Types of Trades
The two most common types of trades that occur within the stock market are buying and selling shares. These market orders are the basic types of transactions that are most commonly thought of when the topic of investing is brought up. There is little control given to the investor in these types of trades. Once an order is placed, they have no choice at what price it is filled. Since these are the simplest types of trades, the transaction fee for fulfilling them is relatively low. The market, however, is not all so simple. There are several other types of trades that occur.

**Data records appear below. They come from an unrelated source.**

theorem witness_DecodeOfEncodeIsIdentity :
    (Instr.varintDec (List.replicate 10 0xFF) 15).wellFormed = true ∧ (Instr.posEnc 1 2 3).wellFormed = true := by decide
theorem witness_EncodeOfDecodeKeepsOperandBits :
    decode (requestOfTableWord 280 0xF1) = .ok (.varintDec (List.replicate 10 0) 15) := by decide
theorem witness_OpBitsAloneSelectTheOperation :
    (requestOfTableWord 280 0x08).extractLsb' 0 3 = 0b000 ∧ (requestOfTableWord 280 0x09).extractLsb' 0 3 = 0b001 ∧
    (requestOfTableWord 280 0x0A).extractLsb' 0 3 = 0b010 ∧ (requestOfTableWord 280 0x0B).extractLsb' 0 3 = 0b011 ∧
    (requestOfTableWord 280 0x0C).extractLsb' 0 3 = 0b100 ∧ (requestOfTableWord 280 0x0D).extractLsb' 0 3 = 0b101 ∧
    (requestOfTableWord 280 0x0E).extractLsb' 0 3 = 0b110 ∧ (requestOfTableWord 280 0x0F).extractLsb' 0 3 = 0b111 := by
  decide
theorem witness_PackedResponseHasTheLayout :
    (Response.mk (.error .illegalOp) 1 2 3 (List.replicate 10 0xFF) 0).obuf.length = 10 := by decide
theorem witness_WrittenTransactionIsItsInstruction :
    (Transaction.varintDec (List.replicate 10 0) (some 15)).wellFormed = true ∧
    (Transaction.varlongDec [] none).wellFormed = true := by decide
theorem witness_StepRunsTheDecodedRequest :
    (inFlight [failing]).requests = failing :: [] ∧ decode failing = .ok (.varintDec (List.replicate 10 0) 0) := by decide
theorem witness_ReservedOpIsAnsweredIllegal :
    (inFlight [requestOfTableWord 280 6]).requests = requestOfTableWord 280 6 :: [] ∧
    (requestOfTableWord 280 6).extractLsb' 0 3 = 6 ∧ (requestOfTableWord 280 7).extractLsb' 0 3 = 7 := by decide
theorem witness_NothingHappensWithoutARequest : State.reset.requests = [] := rfl
theorem witness_ResponseDependsOnItsRequestAlone :
    (inFlight [failing]).requests = failing :: [] ∧
    (inFlight [failing, failing]).requests = failing :: [failing] := by decide
theorem witness_ErrorsLeaveNothingBehind : ∃ (s t : State) (r : Response) (e : ErrorKind),
    s.requests = failing :: [failing] ∧ step s = .next t ∧ Answered { s with requests := [failing] } t r ∧
    r.status = .error e :=
  ⟨inFlight [failing, failing], _, _, .truncated, rfl, step_respond rfl, answered_respond _ _, by
    rw [decode_failing]; rfl⟩
theorem witness_RequestsAreCollectedFirstInFirstOut : State.reset.requests = [] ∧ State.reset.responses = [] := ⟨rfl, rfl⟩
theorem witness_EveryStepKeepsTheInterfaceLegal : ∃ s t : State, s.requests ≠ [] ∧ s.Inv ∧ step s = .next t :=
  ⟨inFlight [failing], _, by simp [inFlight], by simp [State.Inv, inFlight, State.reset], step_respond rfl⟩
theorem witness_ResetEmptiesTheInterface : (inFlight [failing, failing]).requests = failing :: [failing] := rfl

/-- Every row of R50 at both ends. -/
theorem witness_VarintLengthBySignedValue :
    ((0 : Word).setWidth 32).toInt = 0 ∧ ((127 : Word).setWidth 32).toInt = 127 ∧ ((128 : Word).setWidth 32).toInt = 128 ∧
    ((16383 : Word).setWidth 32).toInt = 16383 ∧ ((16384 : Word).setWidth 32).toInt = 16384 ∧
    ((2097151 : Word).setWidth 32).toInt = 2097151 ∧ ((2097152 : Word).setWidth 32).toInt = 2097152 ∧
    ((268435455 : Word).setWidth 32).toInt = 268435455 ∧ ((268435456 : Word).setWidth 32).toInt = 268435456 ∧
    ((2147483647 : Word).setWidth 32).toInt = 2147483647 ∧ ((0x80000000 : Word).setWidth 32).toInt = -2147483648 ∧
    ((0xFFFFFFFF : Word).setWidth 32).toInt = -1 := by decide
/-- R51: k = 1, k = 9 and a negative value, at both ends. -/
theorem witness_VarlongLengthBySignedValue :
    (0 : Word).toInt = 0 ∧ (127 : Word).toInt = 2 ^ (7 * 1) - 1 ∧ (128 : Word).toInt = 2 ^ (7 * (2 - 1)) ∧
    (72057594037927936 : Word).toInt = 2 ^ (7 * (9 - 1)) ∧ (0x7FFFFFFFFFFFFFFF : Word).toInt = 2 ^ (7 * 9) - 1 ∧
    (0x8000000000000000 : Word).toInt = -9223372036854775808 ∧ (0xFFFFFFFFFFFFFFFF : Word).toInt < 0 := by decide
theorem witness_VarintEncIgnoresTheHighHalf :
    (0x100000001 : Word).setWidth 32 = (1 : Word).setWidth 32 ∧ (0x100000001 : Word) ≠ 1 := by decide

/-- Byte 0 terminates with `ilen = 1`; byte 4 terminates with `ilen = 5`. -/
theorem witness_VarintDecStopsAtTheTerminatingByte :
    (0 < (1 : BitVec 4).toNat ∧ flaggedBelow [0x7F] 0 ∧ (memRead [0x7F] 0).getLsbD 7 = false) ∧
    (4 < (5 : BitVec 4).toNat ∧ flaggedBelow [0x80, 0x80, 0x80, 0x80, 0x08] 4 ∧
      (memRead [0x80, 0x80, 0x80, 0x80, 0x08] 4).getLsbD 7 = false) := by
  unfold flaggedBelow; decide
theorem witness_VarintDecNegatesWhenTheFifthByteIsFlagged :
    5 ≤ (5 : BitVec 4).toNat ∧ flaggedBelow [0xFF, 0xFF, 0xFF, 0xFF, 0xFF] 5 := by
  unfold flaggedBelow; decide
theorem witness_VarlongDecStopsAtTheTerminatingByte :
    (0 < (1 : BitVec 4).toNat ∧ flaggedBelow [0x7F] 0 ∧ (memRead [0x7F] 0).getLsbD 7 = false) ∧
    (9 < (10 : BitVec 4).toNat ∧ flaggedBelow (List.replicate 9 0x80 ++ [0x01]) 9 ∧
      (memRead (List.replicate 9 0x80 ++ [0x01]) 9).getLsbD 7 = false) := by
  unfold flaggedBelow; decide
theorem witness_VarlongDecNegatesWhenTheTenthByteIsFlagged :
    10 ≤ (10 : BitVec 4).toNat ∧ flaggedBelow (List.replicate 10 0xFF) 10 := by
  unfold flaggedBelow; decide
/-- Buffers that differ, after the terminating byte and beyond `ilen`. -/
theorem witness_UnreadInputBytesHaveNoEffect :
    (∀ k < 10, k < (2 : BitVec 4).toNat → flaggedBelow [0x01, 0xFF] k → memRead [0x01, 0xFF] k = memRead [0x01, 0x00, 0x05] k) ∧
    ([0x01, 0xFF] : List Byte) ≠ [0x01, 0x00, 0x05] := by
  unfold flaggedBelow; decide
theorem witness_FullBufferLengthsBehaveAlike : 10 ≤ (10 : BitVec 4).toNat ∧ 10 ≤ (15 : BitVec 4).toNat := by decide
theorem witness_VarintAndVarlongDifferOnNegatives :
    0 ≤ (0 : BitVec 32).toInt ∧ 0 ≤ (0x7FFFFFFF : BitVec 32).toInt ∧ (0xFFFFFFFF : BitVec 32).toInt < 0 ∧
    (0x80000000 : BitVec 32).toInt < 0 := by decide
theorem witness_PosEncMasksItsInputs :
    (67108869 : Word).extractLsb' 0 26 = (5 : Word).extractLsb' 0 26 ∧
    (4096 : Word).extractLsb' 0 12 = (0 : Word).extractLsb' 0 12 ∧
    (0xFFFFFFFFFFFFFFFF : Word).extractLsb' 0 26 = (67108863 : Word).extractLsb' 0 26 := by decide
/-- Each range at both ends. -/
theorem witness_NegativeCoordinatesComeBackAsymmetrically :
    -2 ^ 25 ≤ (BitVec.ofInt 64 (-33554432)).toInt ∧ (BitVec.ofInt 64 (-1)).toInt < 0 ∧
    -2 ^ 12 ≤ (BitVec.ofInt 64 (-4096)).toInt ∧ (BitVec.ofInt 64 (-4096)).toInt < 0 ∧
    -2 ^ 26 ≤ (BitVec.ofInt 64 (-67108864)).toInt ∧ (BitVec.ofInt 64 (-67108864)).toInt < 0 ∧
    (BitVec.ofInt 64 (-33554432)).toInt < 0 ∧ -2 ^ 12 ≤ (BitVec.ofInt 64 (-1)).toInt := by decide

end Sys2Proof.Tests
end

section
/-! PROOFS. The interface as a whole (10_state.md): what a legal answer is and that every request gets one, what any number
of steps does, and the statements about steps, order and the interface invariant. -/

namespace Sys2Proof.Machine

/-! ### Legal answers -/

/-- What makes an answer a legal response, whatever is drawn for the rest: its bytes fit `obuf` (R25), an error defines
`cnt = 0` (R103), and it is never OVERFLOW (R67, R80). -/
def legalAnswer (a : Answer) : Prop :=
  a.bytes.length ≤ Config.bufferBytes ∧ (a.status ≠ .ok → a.cnt = some 0) ∧ a.status ≠ .error .overflow

theorem legalResponse_drive (n : Nat) {a : Answer} (h : legalAnswer a) : legalResponse (driveResponse n a) := by
  obtain ⟨hbytes, hcnt, hstatus⟩ := h
  exact ⟨drive_obuf_length n hbytes, fun hne => drive_cnt n (hcnt hne), hstatus⟩

/-- An OK answer is legal as soon as its bytes fit. -/
theorem legal_of_ok {a : Answer} (hok : a.status = .ok) (hbytes : a.bytes.length ≤ Config.bufferBytes) :
    legalAnswer a :=
  ⟨hbytes, fun hne => absurd hok hne, by simp [hok]⟩

theorem legal_errorAnswer {e : ErrorKind} (he : e ≠ .overflow) : legalAnswer (errorAnswer e) :=
  ⟨Nat.zero_le _, fun _ => rfl, fun h => he (Status.error.inj h)⟩

/-- An encoder whose value fits its room answers legally: OverflowError is unreachable (R67, R80). -/
theorem legal_encoderAnswer {w : Nat} (room : Nat) (u : BitVec w) (hu : u.toNat < 128 ^ (room + 1))
    (hroom : room < Config.bufferBytes) : legalAnswer (encoderAnswer (encodeChunks (room + 1) u)) := by
  obtain ⟨bytes, hanswer, -, -, hle, -⟩ := encoderAnswer_ok room u hu
  rw [hanswer]
  exact legal_of_ok rfl (le_trans hle hroom)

The first of these transactions is called a buy-limit order. This is when a trader specifies a set price at which he will buy shares. If the shares are more expensive, the broker will not execute the trade. It will only be fulfilled if the market price is at or lower than the specified price. This is great for traders who know what price they are interested in since it makes the transaction more automatic. A time limit is placed on the order detailing how long it will be left open.
There are also sell-stop orders that stipulate at what price a trade will be closed. Like a limit order, a predetermined price is set for these trades. Once shares fall to that price, the shares are sold by the broker. Again, this is an automatic way to cut losses if the market turns against the trader.

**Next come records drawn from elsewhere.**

-- ==== Sys2Proof/Machine/State.lean ====
section
/-! DEFINITION. The state of the part, block by block, as plain data, and its value right after power-on. Two views that
name one thing are stored once (log 25): stream time (32 times the stream block count), newest mean (the last of the
FIFO), reserved totals and holds in use (from the hold table), command state (from the running command and the answers
due), the region decode table (from the active layout and the strap), enabled causes (from the active settings), the
open or closed acquisition port (from the record writer's mode), the attention and halt lines. -/

namespace Sys2Proof.Machine

/-! ### Enumerated values -/

/-- Tracker state (R2). -/
inductive TrackerState where
  | idle | waiting | tracking
  deriving DecidableEq, Repr

inductive ThresholdMode where
  | fixed | floating
  deriving DecidableEq, Repr

/-- Hold mode of a channel's settings: NONE, ON_READ, ON_COMMAND. -/
inductive HoldMode where
  | noHolds | onRead | onCommand
  deriving DecidableEq, Repr

/-- Release mode of a hold (R70). -/
inductive ReleaseMode where
  | onRead | onCommand
  deriving DecidableEq, Repr

inductive RingPolicy where
  | shed | stall
  deriving DecidableEq, Repr

/-- What a trigger does while a coupling check runs. -/
inductive TriggerInCheck where
  | queue | abandon
  deriving DecidableEq, Repr

inductive RunState where
  | stopped | listening | postTrigger | frozen
  deriving DecidableEq, Repr

inductive Phase where
  | quiet | rising | falling | steady
  deriving DecidableEq, Repr

inductive Arming where
  | unarmed | armed | spent
  deriving DecidableEq, Repr

inductive TriggerSource where
  | pressure | command
  deriving DecidableEq, Repr

inductive HitEnd where
  | normal | cut | broken | withdrawn | checkCut
  deriving DecidableEq, Repr

/-- Why a hit has no hold (R31, R44). -/
inductive NoHold where
  | noMode | frozen | limit | table | released
  deriving DecidableEq, Repr

inductive EventEnd where
  | window | forced | flushed
  deriving DecidableEq, Repr

inductive CheckState where
  | idle | firing | listening
  deriving DecidableEq, Repr

inductive CheckEnd where
  | complete | noSource | abandoned
  deriving DecidableEq, Repr

inductive AbandonCause where
  | stop | trigger
  deriving DecidableEq, Repr

inductive CheckResult where
  | source | valid | noPulse | noisy | stalled | disabled | notMeasured
  deriving DecidableEq, Repr

inductive FreezeEnd where
  | complete | cancelled
  deriving DecidableEq, Repr

/-- Freeze state of a ring (R101). -/
inductive FreezeState where
  | none | counting | atWrite | disabled | stalled | atCount | withAcoustic | notFrozen | noRing
  deriving DecidableEq, Repr

inductive FaultKind where
  | skip | rewrite | partialWrite | stalled | downstream | foreign
  deriving DecidableEq, Repr

inductive LossReason where
  | sheddingEnded | stop
  deriving DecidableEq, Repr

inductive AnswerResult where
  | done | busy | unknown | aborted | notApplied | wrongState | pending | layoutLocked | settingsChanged | fetchFailed
  | invalidSettings | invalidField | sourceUnavailable
  deriving DecidableEq, Repr

inductive TriggerOutcome where
  | taken | queued | extra
  deriving DecidableEq, Repr

inductive SnapshotTarget where
  | channels | paths
  deriving DecidableEq, Repr

inductive SettingsTable where
  | global | layout | channel
  deriving DecidableEq, Repr

/-- The eight causes (R185). -/
inductive Cause where
  | record | done | refused | trigger | frozen | check | fault | loss
  deriving DecidableEq, Repr

/-! ### Settings (R156) -/

structure GlobalSettings where
  policy         : RingPolicy
  triggerInCheck : TriggerInCheck
  minMembers     : Nat
  window         : Nat
  tenure         : Nat
  enabledCauses  : Byte
  stallLimit     : Nat
  attentionMark  : Nat
  resumeMark     : Nat
  lagLimit       : Nat
  slack          : Nat
  armLevel       : Nat
  burstDrop      : Nat
  riseStep       : Nat
  fallStep       : Nat
  belowPeakTol   : Nat
  postTrigger    : Nat
  postTriggerP   : Nat
  deriving DecidableEq, Repr

/-- A layout entry: base block address as read (5 bytes), size as a power of two, valid. -/
structure LayoutEntry where
  base  : Nat
  log   : Nat
  valid : Bool
  deriving DecidableEq, Repr

structure ChannelSettings where
  enabled   : Bool
  mode      : ThresholdMode
  threshold : Nat
  margin    : Nat
  preBlocks : Nat
  holdMode  : HoldMode
  peakWin   : Nat
  closeWin  : Nat
  guardLen  : Nat
  maxLen    : Nat
  deriving DecidableEq, Repr

/-- The settings that an APPLY activates whole. Layout entries 0 to 31 are the acoustic rings, 32 the pressure ring, 33
the record ring. -/
structure Settings where
  global   : GlobalSettings
  layout   : Vector LayoutEntry 34
  channels : Vector ChannelSettings 32
  deriving DecidableEq, Repr

/-! ### Stream trackers (R2, R3) -/

structure Tracker where
  state    : TrackerState
  origin   : Option Nat
  expected : Nat
  count    : Nat
  stalled  : Bool
  frozen   : Bool
  absorbed : Nat
  faults   : Nat
  deriving DecidableEq, Repr

structure PressureTracker where
  state    : TrackerState
  origin   : Option Nat
  expected : Nat
  count    : Nat
  frozen   : Bool
  deriving DecidableEq, Repr

structure Streams where
  chan     : Vector Tracker 32
  pressure : PressureTracker
  lead     : Nat
  horizon  : Nat
  deriving DecidableEq, Repr

/-! ### Hit detectors (R23, R29, R116) -/

/-- Flags of a hit (R47). -/
structure HitFlags where
  continuation   : Bool
  notGrouped     : Bool
  belowPeak      : Bool
  afterTrigger   : Bool
  frozenChannel  : Bool
  frozenDuring   : Bool
  stalledChannel : Bool
  releasedEarly  : Bool
  unsettled      : Bool
  deriving DecidableEq, Repr

/-- The hold of a hit: a hold number, or the reason for having none. -/
inductive HitHold where
  | held (h : Fin 64)
  | noHold (r : NoHold)
  deriving DecidableEq, Repr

The above trades pertain only to long trades. In short trades, an individual is rooting for the price of stock to go down. This is because the trader borrows stock from a company and then immediately sells them at market price. If stock prices drop, the trader can then buy the shares back for a cheaper price before selling them back to the company. For example, if a share of stock were borrowed at $100, and then drops to $80, the trader would then take a $20 profit when the stocks are resold to the company. There are also limit and stop orders that pertain to short trades. These are called sell-limit orders and buy-stop orders.
The major drawback to shorting stock is that there is unlimited potential for loss. When a stock declines in price, it can only go so far. Even a $500 share like Google can only drop down to zero. When a stock goes up, however, there is no limit as to how far it can climb. Because of this danger, shorts should be left only to the experienced trader.